Which was the last thing she needed. She shouldn’t even be in this century. “Then it’s a shame I don’t remember who I am.”
“Your memories will come back to you, miss. Not to worry.” Polly helped her into one of Vivianne’s day dresses. Another frilly gown in pale yellow. With a sigh, Magellan sat in front of the vanity while Polly did her hair in a simple twist.
Rhys reappeared at the door and offered her his arm.
He assisted her down the stairs, walking in front of her and practically backward, clearly believing she might fall.
She’d lived her whole life afraid of so many things, trapped in a different kind of corset, held back by anxiety and her insecurities.
Now Rhys’s incessant coddling was showing her how much she didn’t want to be afraid anymore.
She wanted to be strong. She was being treated like a helpless female in 1829, and she wasn’t helpless at all.
“Rhys, I’m fine. Truly.

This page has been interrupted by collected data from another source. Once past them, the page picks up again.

-- ==== Sys2Proof/Machine/Float.lean ====
section
/-!
DEFINITION. Floating-point formats and exact values (R45 to R48).

An element of a format is a natural number, its encoding. `Fmt.value` reads it as an exact value: a NaN, an infinity, or a
sign with a magnitude `m * 2^e`.
-/

namespace Sys2Proof.Machine

/-- A floating-point format (Tables 03-1 and 03-2). -/
structure Fmt where
  /-- exponent width -/
  ew : Nat
  /-- mantissa width -/
  mw : Nat
  /-- exponent bias -/
  bias : Nat
  /-- 0 every encoding finite, 1 one NaN per sign, 2 the IEEE rule (Table 03-2) -/
  spec : Nat
  /-- whether a NaN whose top mantissa bit is 0 is signalling (R46) -/
  snan : Bool
  deriving DecidableEq, Repr

/-- binary64 -/
def fmt64 : Fmt := ⟨11, 52, 1023, 2, true⟩
/-- binary32 -/
def fmt32 : Fmt := ⟨8, 23, 127, 2, true⟩
/-- binary16 -/
def fmt16 : Fmt := ⟨5, 10, 15, 2, true⟩
/-- BF16 -/
def fmtBf16 : Fmt := ⟨8, 7, 127, 2, true⟩
/-- FP8 E4M3 -/
def fmtE4M3 : Fmt := ⟨4, 3, 7, 1, false⟩
/-- FP8 E5M2 -/
def fmtE5M2 : Fmt := ⟨5, 2, 15, 2, false⟩
/-- FP6 E3M2 -/
def fmtE3M2 : Fmt := ⟨3, 2, 3, 0, false⟩
/-- FP6 E2M3 -/
def fmtE2M3 : Fmt := ⟨2, 3, 1, 0, false⟩
/-- FP4 E2M1 -/
def fmtE2M1 : Fmt := ⟨2, 1, 1, 0, false⟩

/-- The width of an encoding. -/
def Fmt.width (f : Fmt) : Nat := 1 + f.ew + f.mw

/-- The encoding of the largest finite magnitude. -/
def Fmt.maxCode (f : Fmt) : Nat :=
  if f.spec = 0 then 2 ^ (f.ew + f.mw) - 1
  else if f.spec = 1 then 2 ^ (f.ew + f.mw) - 2
  else (2 ^ f.ew - 1) * 2 ^ f.mw - 1

/-- Whether the format has infinities. -/
def Fmt.hasInf (f : Fmt) : Bool := decide (f.spec = 2)
/-- Whether the format has a NaN. -/
def Fmt.hasNaN (f : Fmt) : Bool := decide (f.spec ≠ 0)
/-- The encoding of +∞. -/
def Fmt.infCode (f : Fmt) : Nat := (2 ^ f.ew - 1) * 2 ^ f.mw
/-- The canonical NaN (Table 03-1); +0 where the format has none. DESIGN CHOICE (log 24): a format of a format register with SPEC 2 that Table 03-1 does
not list has the exponent all ones and the top mantissa bit alone, as those listed have. -/
def Fmt.nanCode (f : Fmt) : Nat :=
  if f.spec = 0 then 0
  else if f.spec = 1 then 2 ^ (f.ew + f.mw) - 1
  else f.infCode + 2 ^ (f.mw - 1)
/-- The sign bit's place value. -/
def Fmt.signBit (f : Fmt) : Nat := 2 ^ (f.ew + f.mw)
/-- A magnitude's encoding with a sign. -/
def Fmt.signed (f : Fmt) (neg : Bool) (code : Nat) : Nat := if neg then code + f.signBit else code
/-- The exponent of the least subnormal. -/
def Fmt.emin (f : Fmt) : Int := 1 - (f.bias : Int) - (f.mw : Int)

/-- An exact value. -/
inductive XVal where
  | nan (signalling : Bool)
  | inf (neg : Bool)
  | fin (neg : Bool) (m : Nat) (e : Int)
  deriving DecidableEq, Repr

/-- The exact value of an encoding (R46). -/
def Fmt.value (f : Fmt) (c : Nat) : XVal :=
  let neg := c.testBit (f.ew + f.mw)
  let mag := c % f.signBit
  let e := mag / 2 ^ f.mw
  let m := mag % 2 ^ f.mw
  if f.maxCode < mag then
    if f.hasInf && decide (m = 0) then .inf neg
    else .nan (f.snan && !m.testBit (f.mw - 1))
  else if e = 0 then .fin neg m f.emin
  else .fin neg (2 ^ f.mw + m) (f.emin + (e : Int) - 1)

/-- Whether a value is a NaN. -/
def XVal.isNaN : XVal → Bool
  | .nan _ => true
  | _ => false
/-- Whether a value is a signalling NaN. -/
def XVal.isSNaN : XVal → Bool
  | .nan s => s
  | _ => false
/-- Whether a value is an infinity. -/
def XVal.isInf : XVal → Bool
  | .inf _ => true
  | _ => false
/-- Whether a value is a zero. -/
def XVal.isZero : XVal → Bool
  | .fin _ m _ => decide (m = 0)
  | _ => false
/-- The sign of a value. -/
def XVal.neg : XVal → Bool
  | .nan _ => false
  | .inf n => n
  | .fin n _ _ => n
/-- A value with its sign inverted. -/
def XVal.flip : XVal → XVal
  | .nan s => .nan s
  | .inf n => .inf (!n)
  | .fin n m e => .fin (!n) m e

/-- An integer as an exact value; zero is +0. -/
def XVal.ofInt (i : Int) : XVal := .fin (decide (i < 0)) i.natAbs 0

/-- The integer `±m * 2^(e - b)` for `b ≤ e`. -/
def scaledInt (neg : Bool) (m : Nat) (e b : Int) : Int :=
  let v : Int := (m * 2 ^ (e - b).toNat : Nat)
  if neg then -v else v

/-- The exact sum of two finite magnitudes, with the sign of an exact zero given (R46). -/
def addFin (zneg : Bool) (n1 : Bool) (m1 : Nat) (e1 : Int) (n2 : Bool) (m2 : Nat) (e2 : Int) : XVal :=
  if m1 = 0 ∧ m2 = 0 then .fin (if n1 = n2 then n1 else zneg) 0 0
  else
    let b := min e1 e2
    let v := scaledInt n1 m1 e1 b + scaledInt n2 m2 e2 b
    if v = 0 then .fin zneg 0 0 else .fin (decide (v < 0)) v.natAbs b

/-- The exact sum; a NaN for ∞ - ∞. `zneg` is the sign of a zero sum of unlike signs. -/
def XVal.add (zneg : Bool) : XVal → XVal → XVal
  | .nan _, _ => .nan false
  | _, .nan _ => .nan false
  | .inf a, .inf b => if a = b then .inf a else .nan false
  | .inf a, .fin _ _ _ => .inf a
  | .fin _ _ _, .inf b => .inf b
  | .fin n1 m1 e1, .fin n2 m2 e2 => addFin zneg n1 m1 e1 n2 m2 e2

/-- The exact product; a NaN for 0 × ∞. -/
def XVal.mul : XVal → XVal → XVal
  | .nan _, _ => .nan false
  | _, .nan _ => .nan false
  | .inf a, .inf b => .inf (a != b)
  | .inf a, .fin n m _ => if m = 0 then .nan false else .inf (a != n)
  | .fin n m _, .inf b => if m = 0 then .nan false else .inf (n != b)
  | .fin n1 m1 e1, .fin n2 m2 e2 => .fin (n1 != n2) (m1 * m2) (e1 + e2)

/-- Whether a sum of two non-NaN values has no defined result (∞ - ∞). -/
def XVal.addInvalid : XVal → XVal → Bool
  | .inf a, .inf b => a != b
  | _, _ => false
/-- Whether a product has no defined result (0 × ∞). -/
def XVal.mulInvalid (a b : XVal) : Bool := (a.isInf && b.isZero) || (a.isZero && b.isInf)

/-- Whether `a < b` for values that are not NaNs; both zeros are equal. -/
def XVal.lt : XVal → XVal → Bool
  | .nan _, _ => false
  | _, .nan _ => false
  | .inf a, .inf b => a && !b
  | .inf a, .fin _ _ _ => a
  | .fin _ _ _, .inf b => !b
  | .fin n1 m1 e1, .fin n2 m2 e2 =>
    let b := min e1 e2
    decide (scaledInt n1 m1 e1 b < scaledInt n2 m2 e2 b)

/-- Whether two values that are not NaNs are equal; both zeros are equal. -/
def XVal.eq (a b : XVal) : Bool := !a.isNaN && !b.isNaN && !a.lt b && !b.lt a

/-! Format registers (R47, R48). -/

/-- Whether a format register's value describes a format (R48), for elements of width `w`. -/
def fmValid (fm w : Nat) : Bool :=
  let ew := bitsOf fm 2 0
  let mw := bitsOf fm 5 3
  decide (1 + ew + mw = w) && decide (2 ≤ ew ∧ ew ≤ 5) && decide (1 ≤ mw ∧ mw ≤ 5) &&
    decide (bitsOf fm 12 11 ≠ 3) && decide (bitsOf fm 15 13 = 0)

/-- The format a format register describes (Table 03-2). -/
def fmFormat (fm : Nat) : Fmt := ⟨bitsOf fm 2 0, bitsOf fm 5 3, bitsOf fm 10 6, bitsOf fm 12 11, false⟩

/-- The format of a float type, given the value of the format register it names; none for an integer type. -/
def typeFmt (t : TypeCode) (fm : Nat) : Option Fmt :=
  if tIsInt t then none
  else if tIsNarrow t then some (fmFormat fm)
  else match t.toNat with
    | 12 => some fmt16
    | 13 => some fmtBf16
    | 14 => some fmt32
    | _ => some fmt64

end Sys2Proof.Machine
end

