-- ==== Sys2Proof/Machine/VectorForms.lean ====
section
/-!
DEFINITION. How vector instructions issue, bind and are performed (R138 to R142, R157 to R168).
-/

namespace Sys2Proof.Machine

/-! The effect of one performance. -/

/-- What a vector instruction writes. -/
inductive VEffect where
  | vec (d : VDst) (r : VRes)
  | own (d : BitVec 4) (r : VRes)
  | mask (d : BitVec 3) (r : KReg × Flags)
  | scalar (d : XDst) (v : Word)
  | none
  deriving DecidableEq, Repr

/-- The mask an instruction runs under (R137): k0 masks nothing. -/
def Ctx.mask (c : Ctx) (k : BitVec 3) : Mask := if k = 0 then Option.none else some (c.rk k)

/-- The prior contents of a destination: a channel has none. -/
def Ctx.old (c : Ctx) (d : VDst) : VReg :=
  match d with
  | .v n => c.rv n
  | .ch _ => 0

/-- The effect of an arithmetic vector instruction, a mask form or KPOPC on its source images `a` and `b` and its scalar operands
(R144 to R156, R161). Memory forms, SETFMT and REPF act elsewhere. -/
def vecEffect (c : Ctx) (e : VEnv) (seed : Nat) (i : Instr) (a b : VReg) (xa xb : Word) : VEffect :=
  match i with
  | .vadd d _ _ t k => .vec d (vBin (.add false) e t (c.mask k) (c.old d) a b)
  | .vaddSat d _ _ t k => .vec d (vBin (.add true) e t (c.mask k) (c.old d) a b)
  | .vsub d _ _ t k => .vec d (vBin (.sub false) e t (c.mask k) (c.old d) a b)
  | .vsubSat d _ _ t k => .vec d (vBin (.sub true) e t (c.mask k) (c.old d) a b)
  | .vmul d _ _ t k => .vec d (vBin (.mul false) e t (c.mask k) (c.old d) a b)
  | .vmulSat d _ _ t k => .vec d (vBin (.mul true) e t (c.mask k) (c.old d) a b)
  | .vfma d _ _ t k => .own d (vFma false e t (c.mask k) (c.rv d) a b)
  | .vfms d _ _ t k => .own d (vFma true e t (c.mask k) (c.rv d) a b)
  | .vmulh d _ _ t k => .vec d (vBin .mulh e t (c.mask k) (c.old d) a b)
  | .vabs d _ m t k => .vec d (vAbs m e t (c.mask k) (c.old d) a)
  | .vmin d _ _ t k => .vec d (vBin .min e t (c.mask k) (c.old d) a b)
  | .vmax d _ _ t k => .vec d (vBin .max e t (c.mask k) (c.old d) a b)
  | .vneg d _ m t k => .vec d (vNeg m e t (c.mask k) (c.old d) a)
  | .vmov d _ t k => .vec d (vMov t (c.mask k) (c.old d) a)
  | .vand d _ _ t k => .vec d (vBin .and e t (c.mask k) (c.old d) a b)
  | .vor d _ _ t k => .vec d (vBin .or e t (c.mask k) (c.old d) a b)
  | .vxor d _ _ t k => .vec d (vBin .xor e t (c.mask k) (c.old d) a b)
  | .vshr d _ _ t k => .vec d (vBin .shr e t (c.mask k) (c.old d) a b)
  | .vshl d _ _ t k => .vec d (vBin (.shl false) e t (c.mask k) (c.old d) a b)
  | .vshlSat d _ _ t k => .vec d (vBin (.shl true) e t (c.mask k) (c.old d) a b)
  | .vshra d _ _ t k => .vec d (vBin .shra e t (c.mask k) (c.old d) a b)
  | .vsel d _ _ t k => .vec d (vSel t (c.mask k) (c.old d) a b)
  | .vcmpEq d _ _ t k => .mask d (vCmp .eq e t (c.mask k) a b)
  | .vcmpNe d _ _ t k => .mask d (vCmp .ne e t (c.mask k) a b)
  | .vcmpLt d _ _ t k => .mask d (vCmp .lt e t (c.mask k) a b)
  | .vcmpLe d _ _ t k => .mask d (vCmp .le e t (c.mask k) a b)
  | .vbcast d _ t k => .vec d (vBcast t (c.mask k) (c.old d) xa)
  | .vred d _ o t k => .vec d (vRed e t o.toNat (c.mask k) (c.old d) a)
  | .vcvt d _ m t k => .vec d (vCvt e t m Option.none (c.mask k) (c.old d) a)
  | .vcvtSr d _ m t k => .vec d (vCvt e t m (some seed) (c.mask k) (c.old d) a)
  | .vperm d _ _ t k => .vec d (vPerm t (c.mask k) (c.old d) a b)
  | .vslide d _ _ t k => .vec d (vSlide t (c.mask k) (c.old d) a xb)
  | .vzip d _ _ t k => .vec d (vZip t (c.mask k) (c.old d) a b)
  | .vunzip d _ _ t k => .vec d (vUnzip t (c.mask k) (c.old d) a b)
  | .vdot d _ _ t k => .own d (vDot e t (c.mask k) (c.rv d) a b)
  | .vplane d _ p h u t k => .vec d (vPlane t (p.toNat + 1) h u (c.mask k) (c.old d) a)
  | .vqnt d _ _ t k => .vec d (vQnt e t (c.mask k) (c.old d) a xb)
  | .vdqnt d _ _ t k => .vec d (vDqnt e t (c.mask k) (c.old d) a xb)
  | .vrcp d _ t k => .vec d (vSpecial .rcp t (c.mask k) (c.old d) a)
  | .vrsq d _ t k => .vec d (vSpecial .rsq t (c.mask k) (c.old d) a)
  | .vex2 d _ t k => .vec d (vSpecial .ex2 t (c.mask k) (c.old d) a)
  | .vlg2 d _ t k => .vec d (vSpecial .lg2 t (c.mask k) (c.old d) a)
  | .vsin d _ t k => .vec d (vSpecial .sin t (c.mask k) (c.old d) a)
  | .vtanh d _ t k => .vec d (vSpecial .tanh t (c.mask k) (c.old d) a)
  | .kand d x y => .mask d (c.rk x &&& c.rk y, 0)
  | .kor d x y => .mask d (c.rk x ||| c.rk y, 0)
  | .knot d x => .mask d (~~~(c.rk x), 0)
  | .kpopc d x => .scalar d (w64 ((List.range 1024).countP fun n => (c.rk x).getLsbD n))
  | .peerv d _ => .vec (.v d) (a, 0)
  | _ => .none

When I’m done playing, I’ll come to the library.”
Although part of her didn’t want to read anymore or see Garesh’s name again.
The possible ramifications were too much to consider.
Suddenly she was looking back on her life with an entirely different lens.
Garesh had taught her so much about the power of music and how it connected the world.
Had his lessons been orchestrated for this reason?
Because she had to find a song hidden in time?
When they reached the conservatory, she sat down at the piano bench like it was a lifeboat. Rhys hovered next to her and asked, “May I stay and watch you play?”
She stared up at him. If he stayed, she wouldn’t be able to lose herself fully in the music. “I’d rather be alone.”
A shutter came over his face. He was taking her rejection personally.
She tried to soften it. “It’s just that—”
“No, of course I would only intrude.” He stopped her, sounding stiff and formal, and marched off, shutting the door before she could say anything more.
She stared at the empty room. The conservatory felt colder, or maybe he’d taken the warmth with him.
Somehow in the short amount of time she’d been here, the connection between them was becoming undeniable.
He was translating a diary that seemed to have been written for her—a diary with instructions of how to save the world.
She wasn’t ready to read yet how she was supposed to accomplish such a feat.
She was just one person, not a hero or a superhero.
She wasn’t even courageous. She was just a woman, full of anxiety about life and how to live it.
Trying hard to shut off her thoughts, she laid her hands on the keys.